The `cuda` feature does two independent things on NVIDIA hardware:

- Fills the panel's `gpu_util`, `pcie`, and `gpu_power` rows from [NVML](https://crates.io/crates/nvml-wrapper), the same way `mac` fills them from IOReport.
- Opens an [NVTX](https://github.com/NVIDIA/NVTX) range per scope, so your instrumented code lines up on an Nsight Systems timeline next to CUDA and GPU work. No code changes are needed: the same `#[profile]`, `#[all_functions]`, and `profile_scope!` carry over.
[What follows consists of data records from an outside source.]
/-! ### `State.setField` -/

@[simp] theorem setField_agenda (s : State) (w : Window) (off lo n v : Nat) : (s.setField w off lo n v).agenda = s.agenda := rfl
@[simp] theorem setField_cur (s : State) (w : Window) (off lo n v : Nat) : (s.setField w off lo n v).cur = s.cur := rfl
@[simp] theorem setField_defer (s : State) (w : Window) (off lo n v : Nat) : (s.setField w off lo n v).defer = s.defer := rfl
@[simp] theorem setField_last (s : State) (w : Window) (off lo n v : Nat) : (s.setField w off lo n v).last = s.last := rfl
@[simp] theorem setField_round (s : State) (w : Window) (off lo n v : Nat) : (s.setField w off lo n v).round = s.round := rfl
@[simp] theorem setField_fresh (s : State) (w : Window) (off lo n v : Nat) : (s.setField w off lo n v).fresh = s.fresh := rfl
@[simp] theorem setField_gtime (s : State) (w : Window) (off lo n v : Nat) : (s.setField w off lo n v).gtime = s.gtime := rfl
@[simp] theorem setField_agents (s : State) (w : Window) (off lo n v : Nat) : (s.setField w off lo n v).agents = s.agents := rfl
@[simp] theorem setField_mills (s : State) (w : Window) (off lo n v : Nat) : (s.setField w off lo n v).mills = s.mills := rfl
@[simp] theorem setField_stretched (s : State) (w : Window) (off lo n v : Nat) : (s.setField w off lo n v).stretched = s.stretched := rfl
@[simp] theorem setField_regulators (s : State) (w : Window) (off lo n v : Nat) : (s.setField w off lo n v).regulators = s.regulators := rfl
@[simp] theorem setField_counters (s : State) (w : Window) (off lo n v : Nat) : (s.setField w off lo n v).counters = s.counters := rfl
@[simp] theorem setField_tags (s : State) (w : Window) (off lo n v : Nat) : (s.setField w off lo n v).tags = s.tags := rfl
@[simp] theorem setField_dev (s : State) (w : Window) (off lo n v : Nat) : (s.setField w off lo n v).dev = s.dev := rfl
@[simp] theorem setField_host (s : State) (w : Window) (off lo n v : Nat) : (s.setField w off lo n v).host = s.host := rfl
@[simp] theorem setField_peer (s : State) (w : Window) (off lo n v : Nat) : (s.setField w off lo n v).peer = s.peer := rfl
@[simp] theorem setField_scr (s : State) (w : Window) (off lo n v : Nat) : (s.setField w off lo n v).scr = s.scr := rfl
@[simp] theorem setField_errors (s : State) (w : Window) (off lo n v : Nat) : (s.setField w off lo n v).errors = s.errors := rfl
@[simp] theorem setField_installed (s : State) (w : Window) (off lo n v : Nat) : (s.setField w off lo n v).installed = s.installed := rfl
@[simp] theorem setField_tiers (s : State) (w : Window) (off lo n v : Nat) : (s.setField w off lo n v).tiers = s.tiers := rfl
@[simp] theorem setField_owners (s : State) (w : Window) (off lo n v : Nat) : (s.setField w off lo n v).owners = s.owners := rfl
@[simp] theorem setField_launches (s : State) (w : Window) (off lo n v : Nat) : (s.setField w off lo n v).launches = s.launches := rfl
@[simp] theorem setField_queues (s : State) (w : Window) (off lo n v : Nat) : (s.setField w off lo n v).queues = s.queues := rfl
@[simp] theorem setField_books (s : State) (w : Window) (off lo n v : Nat) : (s.setField w off lo n v).books = s.books := rfl
@[simp] theorem setField_appended (s : State) (w : Window) (off lo n v : Nat) : (s.setField w off lo n v).appended = s.appended := rfl
@[simp] theorem setField_jobs (s : State) (w : Window) (off lo n v : Nat) : (s.setField w off lo n v).jobs = s.jobs := rfl
@[simp] theorem setField_nextJob (s : State) (w : Window) (off lo n v : Nat) : (s.setField w off lo n v).nextJob = s.nextJob := rfl
@[simp] theorem setField_folds (s : State) (w : Window) (off lo n v : Nat) : (s.setField w off lo n v).folds = s.folds := rfl
@[simp] theorem setField_held (s : State) (w : Window) (off lo n v : Nat) : (s.setField w off lo n v).held = s.held := rfl
@[simp] theorem setField_invals (s : State) (w : Window) (off lo n v : Nat) : (s.setField w off lo n v).invals = s.invals := rfl
@[simp] theorem setField_invalWaits (s : State) (w : Window) (off lo n v : Nat) : (s.setField w off lo n v).invalWaits = s.invalWaits := rfl
@[simp] theorem setField_pins (s : State) (w : Window) (off lo n v : Nat) : (s.setField w off lo n v).pins = s.pins := rfl
@[simp] theorem setField_walked (s : State) (w : Window) (off lo n v : Nat) : (s.setField w off lo n v).walked = s.walked := rfl
@[simp] theorem setField_images (s : State) (w : Window) (off lo n v : Nat) : (s.setField w off lo n v).images = s.images := rfl
@[simp] theorem setField_failed (s : State) (w : Window) (off lo n v : Nat) : (s.setField w off lo n v).failed = s.failed := rfl
@[simp] theorem setField_starting (s : State) (w : Window) (off lo n v : Nat) : (s.setField w off lo n v).starting = s.starting := rfl
@[simp] theorem setField_calibrating (s : State) (w : Window) (off lo n v : Nat) : (s.setField w off lo n v).calibrating = s.calibrating := rfl
@[simp] theorem setField_resumeStep (s : State) (w : Window) (off lo n v : Nat) : (s.setField w off lo n v).resumeStep = s.resumeStep := rfl
@[simp] theorem setField_fenced (s : State) (w : Window) (off lo n v : Nat) : (s.setField w off lo n v).fenced = s.fenced := rfl
@[simp] theorem setField_mapped (s : State) (w : Window) (off lo n v : Nat) : (s.setField w off lo n v).mapped = s.mapped := rfl
@[simp] theorem setField_kills (s : State) (w : Window) (off lo n v : Nat) : (s.setField w off lo n v).kills = s.kills := rfl
@[simp] theorem setField_noTarget (s : State) (w : Window) (off lo n v : Nat) : (s.setField w off lo n v).noTarget = s.noTarget := rfl
@[simp] theorem setField_targetTimes (s : State) (w : Window) (off lo n v : Nat) : (s.setField w off lo n v).targetTimes = s.targetTimes := rfl
@[simp] theorem setField_pkg (s : State) (w : Window) (off lo n v : Nat) : (s.setField w off lo n v).pkg = s.pkg := rfl
@[simp] theorem setField_capacityTier (s : State) (w : Window) (off lo n v : Nat) : (s.setField w off lo n v).capacityTier = s.capacityTier := rfl
@[simp] theorem setField_heartbeats (s : State) (w : Window) (off lo n v : Nat) : (s.setField w off lo n v).heartbeats = s.heartbeats := rfl
@[simp] theorem setField_holdTimer (s : State) (w : Window) (off lo n v : Nat) : (s.setField w off lo n v).holdTimer = s.holdTimer := rfl
@[simp] theorem setField_firmwareSaved (s : State) (w : Window) (off lo n v : Nat) : (s.setField w off lo n v).firmwareSaved = s.firmwareSaved := rfl
@[simp] theorem setField_away (s : State) (w : Window) (off lo n v : Nat) : (s.setField w off lo n v).away = s.away := rfl
@[simp] theorem setField_creates (s : State) (w : Window) (off lo n v : Nat) : (s.setField w off lo n v).creates = s.creates := rfl
@[simp] theorem setField_keys (s : State) (w : Window) (off lo n v : Nat) : (s.setField w off lo n v).keys = s.keys := rfl
@[simp] theorem setField_interrupts (s : State) (w : Window) (off lo n v : Nat) : (s.setField w off lo n v).interrupts = s.interrupts := rfl
@[simp] theorem setField_answers (s : State) (w : Window) (off lo n v : Nat) : (s.setField w off lo n v).answers = s.answers := rfl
Neither needs a CUDA toolkit to build. `nvtx` vendors its headers and compiles them with `cc`; `nvml-wrapper` loads `libnvidia-ml` from the driver at runtime, so the GPU rows populate on any machine with an NVIDIA driver installed.

## Other utilities

- `FrameStats`: an HDR histogram of per-frame nanoseconds, with `p50_ns`, `p95_ns`, `p99_ns`, and `mean_ns`.
- `calibrate()` and `empty_span_ns()`: measure the per-span instrumentation overhead so you can subtract it.
- `current_memory_bytes()`: process memory on supported platforms.

## Examples

`examples/custom_metrics.rs` is headless and shows the API shape (`#[profile]`,
`#[all_functions]`, caller-defined metrics, the `PanelState` loop):

```sh
cargo run --features viz --example custom_metrics
```

`examples/headless.rs` profiles an ML-style loop with no panel, records it when
`VOR_RECORD` is set, and reads the capture back with `vor::Reader`:

```sh
VOR_RECORD=/tmp/run.vor cargo run --example headless              # capture
VOR_RECORD=/tmp/run.vor VOR_RECORD_FLAME=1 cargo run --example headless --features mac
cargo run --example headless -- /tmp/run.vor                     # summarize the capture
```

`examples/replay.rs` opens that capture in the panel, tailing it live or
replaying it after the fact:

```sh
cargo run --example replay --features viz,mac -- /tmp/run.vor
```

`examples/live_panel.rs` opens a window and renders the live panel, so it doubles
as an end-to-end check of each platform backend. Pick the feature set for the
machine you are on:

```sh
# macOS (Apple Silicon): live gpu_util / gpu_sm / gpu_power via IOKit + IOReport
cargo run --example live_panel --features viz,mac

# NVIDIA box: live gpu_util / pcie / gpu_power via NVML, plus NVTX ranges
cargo run --example live_panel --features viz,cuda

# Web / browser: the standalone demo in web/ renders the panel in a canvas
cd examples/web && trunk serve --open   # needs: cargo install trunk; rustup target add wasm32-unknown-unknown
```

(`examples/web/` is a minimal `eframe` + trunk app; GPU rows are absent in the browser,
so it verifies the `web` build, the panel, and the DevTools timeline path.)

Run the GPU smoke tests directly (each asserts the backend returns sane readings;
run on the matching machine):

```sh
cargo test --features viz,mac  poll_yields_sane_readings   # macOS
cargo test --features viz,cuda poll_yields_sane_readings   # NVIDIA host
```

## License

Dual-licensed under MIT or Apache-2.0.